WHAT TO WORK ON :: Copy exactly the stretch of data below from the line with "[hmsg, if_neg (by omega)]" through the line with "(byteOf v)) := by", including both of those lines.

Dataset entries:
----
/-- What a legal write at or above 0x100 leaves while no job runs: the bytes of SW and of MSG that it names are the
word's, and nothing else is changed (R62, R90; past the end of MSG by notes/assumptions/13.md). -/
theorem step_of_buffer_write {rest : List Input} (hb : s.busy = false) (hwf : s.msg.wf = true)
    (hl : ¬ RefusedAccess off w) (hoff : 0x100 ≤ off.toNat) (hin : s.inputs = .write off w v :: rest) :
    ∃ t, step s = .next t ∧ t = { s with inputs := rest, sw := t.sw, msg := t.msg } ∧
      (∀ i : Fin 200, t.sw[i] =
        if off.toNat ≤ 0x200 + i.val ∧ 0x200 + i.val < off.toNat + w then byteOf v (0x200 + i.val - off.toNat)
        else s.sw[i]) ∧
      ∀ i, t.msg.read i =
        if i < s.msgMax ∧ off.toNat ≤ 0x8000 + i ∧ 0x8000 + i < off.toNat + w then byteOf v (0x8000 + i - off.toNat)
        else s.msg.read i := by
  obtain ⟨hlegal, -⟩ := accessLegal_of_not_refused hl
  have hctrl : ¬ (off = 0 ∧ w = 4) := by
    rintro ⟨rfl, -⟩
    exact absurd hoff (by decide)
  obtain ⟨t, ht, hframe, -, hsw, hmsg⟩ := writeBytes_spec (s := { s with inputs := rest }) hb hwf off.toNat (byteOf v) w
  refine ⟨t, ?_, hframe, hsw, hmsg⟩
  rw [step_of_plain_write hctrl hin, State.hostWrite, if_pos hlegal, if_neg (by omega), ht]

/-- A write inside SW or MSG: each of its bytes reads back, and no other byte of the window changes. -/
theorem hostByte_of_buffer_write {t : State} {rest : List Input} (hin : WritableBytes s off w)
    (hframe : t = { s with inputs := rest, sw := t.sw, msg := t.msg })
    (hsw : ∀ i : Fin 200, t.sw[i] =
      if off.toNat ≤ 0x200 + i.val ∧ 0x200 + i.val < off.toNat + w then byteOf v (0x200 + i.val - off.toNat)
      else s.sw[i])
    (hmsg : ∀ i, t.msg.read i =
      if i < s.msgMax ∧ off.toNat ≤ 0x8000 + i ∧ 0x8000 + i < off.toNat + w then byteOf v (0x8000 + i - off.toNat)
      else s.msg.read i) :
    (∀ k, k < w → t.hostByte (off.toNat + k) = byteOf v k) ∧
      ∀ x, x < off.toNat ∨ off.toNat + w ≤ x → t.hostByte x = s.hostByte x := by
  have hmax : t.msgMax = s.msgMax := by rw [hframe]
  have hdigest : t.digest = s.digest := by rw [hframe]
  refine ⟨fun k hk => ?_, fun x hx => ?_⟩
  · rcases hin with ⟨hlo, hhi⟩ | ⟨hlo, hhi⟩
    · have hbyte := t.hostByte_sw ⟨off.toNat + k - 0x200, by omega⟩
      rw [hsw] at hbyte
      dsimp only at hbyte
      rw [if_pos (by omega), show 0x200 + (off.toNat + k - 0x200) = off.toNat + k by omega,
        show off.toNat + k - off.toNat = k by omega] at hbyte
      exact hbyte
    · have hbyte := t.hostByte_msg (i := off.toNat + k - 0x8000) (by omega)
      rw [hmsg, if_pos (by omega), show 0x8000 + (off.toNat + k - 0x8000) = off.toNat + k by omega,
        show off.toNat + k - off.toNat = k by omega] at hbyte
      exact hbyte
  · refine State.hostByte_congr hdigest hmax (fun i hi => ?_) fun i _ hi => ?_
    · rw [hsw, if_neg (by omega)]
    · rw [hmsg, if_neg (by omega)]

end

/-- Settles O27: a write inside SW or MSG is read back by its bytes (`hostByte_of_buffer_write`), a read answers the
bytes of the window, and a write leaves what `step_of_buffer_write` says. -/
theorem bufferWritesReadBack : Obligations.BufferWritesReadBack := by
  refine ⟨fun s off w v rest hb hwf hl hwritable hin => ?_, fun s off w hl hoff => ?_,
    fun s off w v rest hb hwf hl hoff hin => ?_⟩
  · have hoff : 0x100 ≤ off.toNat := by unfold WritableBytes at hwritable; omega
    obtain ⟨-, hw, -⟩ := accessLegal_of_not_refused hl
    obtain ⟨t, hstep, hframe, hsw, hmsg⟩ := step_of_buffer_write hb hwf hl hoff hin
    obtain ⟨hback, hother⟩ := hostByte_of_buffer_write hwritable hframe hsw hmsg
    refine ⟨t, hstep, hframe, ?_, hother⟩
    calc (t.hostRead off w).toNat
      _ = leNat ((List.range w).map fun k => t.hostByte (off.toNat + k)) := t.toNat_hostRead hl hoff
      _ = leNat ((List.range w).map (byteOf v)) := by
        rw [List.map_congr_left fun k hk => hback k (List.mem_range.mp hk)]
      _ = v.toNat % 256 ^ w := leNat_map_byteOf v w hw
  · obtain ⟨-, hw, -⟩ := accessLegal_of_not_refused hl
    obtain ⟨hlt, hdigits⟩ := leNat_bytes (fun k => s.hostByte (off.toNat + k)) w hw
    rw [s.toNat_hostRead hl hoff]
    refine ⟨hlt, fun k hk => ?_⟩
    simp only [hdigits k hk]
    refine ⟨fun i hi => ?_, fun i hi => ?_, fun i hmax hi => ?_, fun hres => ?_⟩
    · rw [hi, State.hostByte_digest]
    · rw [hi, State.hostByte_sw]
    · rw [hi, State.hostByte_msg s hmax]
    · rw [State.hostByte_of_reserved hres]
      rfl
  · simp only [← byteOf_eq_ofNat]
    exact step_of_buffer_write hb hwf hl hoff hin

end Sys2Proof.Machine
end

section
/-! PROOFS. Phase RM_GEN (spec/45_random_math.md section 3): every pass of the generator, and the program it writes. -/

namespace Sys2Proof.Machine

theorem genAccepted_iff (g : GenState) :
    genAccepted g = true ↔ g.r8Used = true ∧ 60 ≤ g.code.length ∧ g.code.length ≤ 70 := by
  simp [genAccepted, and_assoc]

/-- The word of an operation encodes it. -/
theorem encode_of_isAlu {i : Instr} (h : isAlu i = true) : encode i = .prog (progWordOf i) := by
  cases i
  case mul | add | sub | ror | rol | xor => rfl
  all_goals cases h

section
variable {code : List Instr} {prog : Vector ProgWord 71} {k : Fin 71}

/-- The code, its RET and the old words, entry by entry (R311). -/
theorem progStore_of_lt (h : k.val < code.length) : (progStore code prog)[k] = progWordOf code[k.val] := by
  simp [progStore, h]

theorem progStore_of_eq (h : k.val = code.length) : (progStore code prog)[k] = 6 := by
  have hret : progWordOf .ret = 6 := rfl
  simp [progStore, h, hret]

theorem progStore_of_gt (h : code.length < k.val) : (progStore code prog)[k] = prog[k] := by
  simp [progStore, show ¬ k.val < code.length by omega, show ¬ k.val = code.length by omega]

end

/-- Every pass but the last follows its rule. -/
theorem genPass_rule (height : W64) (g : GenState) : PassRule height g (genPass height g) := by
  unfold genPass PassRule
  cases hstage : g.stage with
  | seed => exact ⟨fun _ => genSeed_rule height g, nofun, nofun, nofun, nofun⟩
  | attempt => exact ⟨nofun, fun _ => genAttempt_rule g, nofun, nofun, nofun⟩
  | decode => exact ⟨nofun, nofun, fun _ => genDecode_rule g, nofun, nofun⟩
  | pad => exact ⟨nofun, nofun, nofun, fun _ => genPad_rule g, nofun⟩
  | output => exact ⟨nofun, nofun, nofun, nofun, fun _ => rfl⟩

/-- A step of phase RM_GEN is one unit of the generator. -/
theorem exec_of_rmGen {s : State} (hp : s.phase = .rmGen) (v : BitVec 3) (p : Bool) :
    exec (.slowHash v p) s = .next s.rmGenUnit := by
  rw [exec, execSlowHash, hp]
----
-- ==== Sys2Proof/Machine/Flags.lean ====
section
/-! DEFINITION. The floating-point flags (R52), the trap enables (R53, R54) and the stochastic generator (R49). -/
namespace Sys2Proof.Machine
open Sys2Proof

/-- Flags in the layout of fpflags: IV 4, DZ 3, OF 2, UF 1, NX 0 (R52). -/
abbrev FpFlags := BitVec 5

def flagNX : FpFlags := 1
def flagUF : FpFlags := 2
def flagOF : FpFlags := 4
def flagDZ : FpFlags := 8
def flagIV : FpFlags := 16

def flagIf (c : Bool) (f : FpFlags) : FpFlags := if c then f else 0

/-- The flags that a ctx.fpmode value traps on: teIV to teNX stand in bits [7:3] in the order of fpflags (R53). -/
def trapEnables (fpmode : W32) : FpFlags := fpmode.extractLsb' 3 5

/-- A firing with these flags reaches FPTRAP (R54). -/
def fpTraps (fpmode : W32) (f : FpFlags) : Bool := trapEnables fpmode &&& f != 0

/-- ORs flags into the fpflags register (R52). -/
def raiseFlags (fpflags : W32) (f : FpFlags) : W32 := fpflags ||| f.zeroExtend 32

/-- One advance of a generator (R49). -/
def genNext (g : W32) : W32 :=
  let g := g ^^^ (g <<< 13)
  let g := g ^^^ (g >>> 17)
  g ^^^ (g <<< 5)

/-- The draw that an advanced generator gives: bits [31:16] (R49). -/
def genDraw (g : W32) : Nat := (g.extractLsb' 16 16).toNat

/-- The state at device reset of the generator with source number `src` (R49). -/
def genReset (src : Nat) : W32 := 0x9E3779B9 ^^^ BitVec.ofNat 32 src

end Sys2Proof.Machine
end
----
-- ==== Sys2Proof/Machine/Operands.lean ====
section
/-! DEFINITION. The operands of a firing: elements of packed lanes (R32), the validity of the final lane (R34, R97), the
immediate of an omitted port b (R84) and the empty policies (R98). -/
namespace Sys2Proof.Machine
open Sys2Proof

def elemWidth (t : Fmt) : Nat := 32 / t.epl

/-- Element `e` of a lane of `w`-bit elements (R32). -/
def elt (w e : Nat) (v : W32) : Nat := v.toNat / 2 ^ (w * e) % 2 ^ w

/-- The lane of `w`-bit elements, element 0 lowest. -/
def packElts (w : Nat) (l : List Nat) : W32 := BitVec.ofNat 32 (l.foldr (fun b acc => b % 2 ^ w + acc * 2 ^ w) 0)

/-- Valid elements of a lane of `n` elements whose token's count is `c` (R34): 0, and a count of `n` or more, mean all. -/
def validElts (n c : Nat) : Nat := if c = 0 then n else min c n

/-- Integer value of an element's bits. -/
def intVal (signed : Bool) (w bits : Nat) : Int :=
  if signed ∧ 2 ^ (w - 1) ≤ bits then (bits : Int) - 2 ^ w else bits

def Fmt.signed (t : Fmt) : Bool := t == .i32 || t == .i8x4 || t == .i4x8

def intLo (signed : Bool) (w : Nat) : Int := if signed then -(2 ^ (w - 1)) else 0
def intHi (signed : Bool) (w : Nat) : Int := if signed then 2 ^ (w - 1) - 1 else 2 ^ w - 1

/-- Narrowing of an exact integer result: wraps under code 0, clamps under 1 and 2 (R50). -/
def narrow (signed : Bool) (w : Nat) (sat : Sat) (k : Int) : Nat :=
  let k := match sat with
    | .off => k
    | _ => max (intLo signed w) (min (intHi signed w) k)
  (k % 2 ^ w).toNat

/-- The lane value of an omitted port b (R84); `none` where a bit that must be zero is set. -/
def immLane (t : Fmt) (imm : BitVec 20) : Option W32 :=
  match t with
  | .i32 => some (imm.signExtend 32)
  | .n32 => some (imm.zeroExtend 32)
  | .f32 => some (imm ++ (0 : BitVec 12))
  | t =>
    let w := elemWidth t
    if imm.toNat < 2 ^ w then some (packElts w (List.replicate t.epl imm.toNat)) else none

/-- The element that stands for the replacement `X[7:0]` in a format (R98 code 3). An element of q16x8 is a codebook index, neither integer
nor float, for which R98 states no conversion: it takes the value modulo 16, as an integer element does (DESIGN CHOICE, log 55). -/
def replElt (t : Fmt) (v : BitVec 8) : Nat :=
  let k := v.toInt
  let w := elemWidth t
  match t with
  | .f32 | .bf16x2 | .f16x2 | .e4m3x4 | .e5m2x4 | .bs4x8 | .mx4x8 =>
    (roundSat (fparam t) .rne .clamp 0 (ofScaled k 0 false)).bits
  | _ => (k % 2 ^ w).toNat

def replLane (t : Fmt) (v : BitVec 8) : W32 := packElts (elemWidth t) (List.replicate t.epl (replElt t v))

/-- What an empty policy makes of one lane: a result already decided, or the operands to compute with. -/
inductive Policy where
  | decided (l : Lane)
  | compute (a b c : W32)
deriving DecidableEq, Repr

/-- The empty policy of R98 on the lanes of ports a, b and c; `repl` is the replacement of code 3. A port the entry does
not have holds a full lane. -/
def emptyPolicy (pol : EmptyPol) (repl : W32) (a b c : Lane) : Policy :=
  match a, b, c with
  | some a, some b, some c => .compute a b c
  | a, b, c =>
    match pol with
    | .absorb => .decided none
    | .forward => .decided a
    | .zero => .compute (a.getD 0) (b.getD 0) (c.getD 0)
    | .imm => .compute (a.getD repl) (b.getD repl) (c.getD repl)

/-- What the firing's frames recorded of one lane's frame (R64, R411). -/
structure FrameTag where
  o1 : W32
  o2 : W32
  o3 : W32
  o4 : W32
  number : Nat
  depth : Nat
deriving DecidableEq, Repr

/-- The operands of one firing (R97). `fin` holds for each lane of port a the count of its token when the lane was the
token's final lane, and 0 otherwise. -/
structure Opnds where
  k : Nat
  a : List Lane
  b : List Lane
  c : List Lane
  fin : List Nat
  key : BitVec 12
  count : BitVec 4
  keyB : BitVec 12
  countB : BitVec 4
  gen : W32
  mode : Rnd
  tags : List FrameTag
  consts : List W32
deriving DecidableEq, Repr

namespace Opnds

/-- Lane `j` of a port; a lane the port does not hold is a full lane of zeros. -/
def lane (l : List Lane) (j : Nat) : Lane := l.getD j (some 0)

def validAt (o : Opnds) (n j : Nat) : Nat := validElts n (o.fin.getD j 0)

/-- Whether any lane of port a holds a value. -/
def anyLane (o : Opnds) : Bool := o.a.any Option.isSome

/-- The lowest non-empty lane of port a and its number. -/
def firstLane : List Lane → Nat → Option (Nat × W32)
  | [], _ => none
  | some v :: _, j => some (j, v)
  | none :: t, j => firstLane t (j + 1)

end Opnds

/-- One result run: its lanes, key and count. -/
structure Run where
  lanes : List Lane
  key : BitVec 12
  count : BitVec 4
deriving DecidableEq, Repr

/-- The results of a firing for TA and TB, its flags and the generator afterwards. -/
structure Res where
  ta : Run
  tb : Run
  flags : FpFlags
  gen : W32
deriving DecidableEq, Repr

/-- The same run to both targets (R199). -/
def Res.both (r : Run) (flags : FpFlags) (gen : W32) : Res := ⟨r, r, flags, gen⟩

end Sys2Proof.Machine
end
----
TASK RESULT ::
    · rw [hmsg, if_neg (by omega)]

end

/-- Settles O27: a write inside SW or MSG is read back by its bytes (`hostByte_of_buffer_write`), a read answers the
bytes of the window, and a write leaves what `step_of_buffer_write` says. -/
theorem bufferWritesReadBack : Obligations.BufferWritesReadBack := by
  refine ⟨fun s off w v rest hb hwf hl hwritable hin => ?_, fun s off w hl hoff => ?_,
    fun s off w v rest hb hwf hl hoff hin => ?_⟩
  · have hoff : 0x100 ≤ off.toNat := by unfold WritableBytes at hwritable; omega
    obtain ⟨-, hw, -⟩ := accessLegal_of_not_refused hl
    obtain ⟨t, hstep, hframe, hsw, hmsg⟩ := step_of_buffer_write hb hwf hl hoff hin
    obtain ⟨hback, hother⟩ := hostByte_of_buffer_write hwritable hframe hsw hmsg
    refine ⟨t, hstep, hframe, ?_, hother⟩
    calc (t.hostRead off w).toNat
      _ = leNat ((List.range w).map fun k => t.hostByte (off.toNat + k)) := t.toNat_hostRead hl hoff
      _ = leNat ((List.range w).map (byteOf v)) := by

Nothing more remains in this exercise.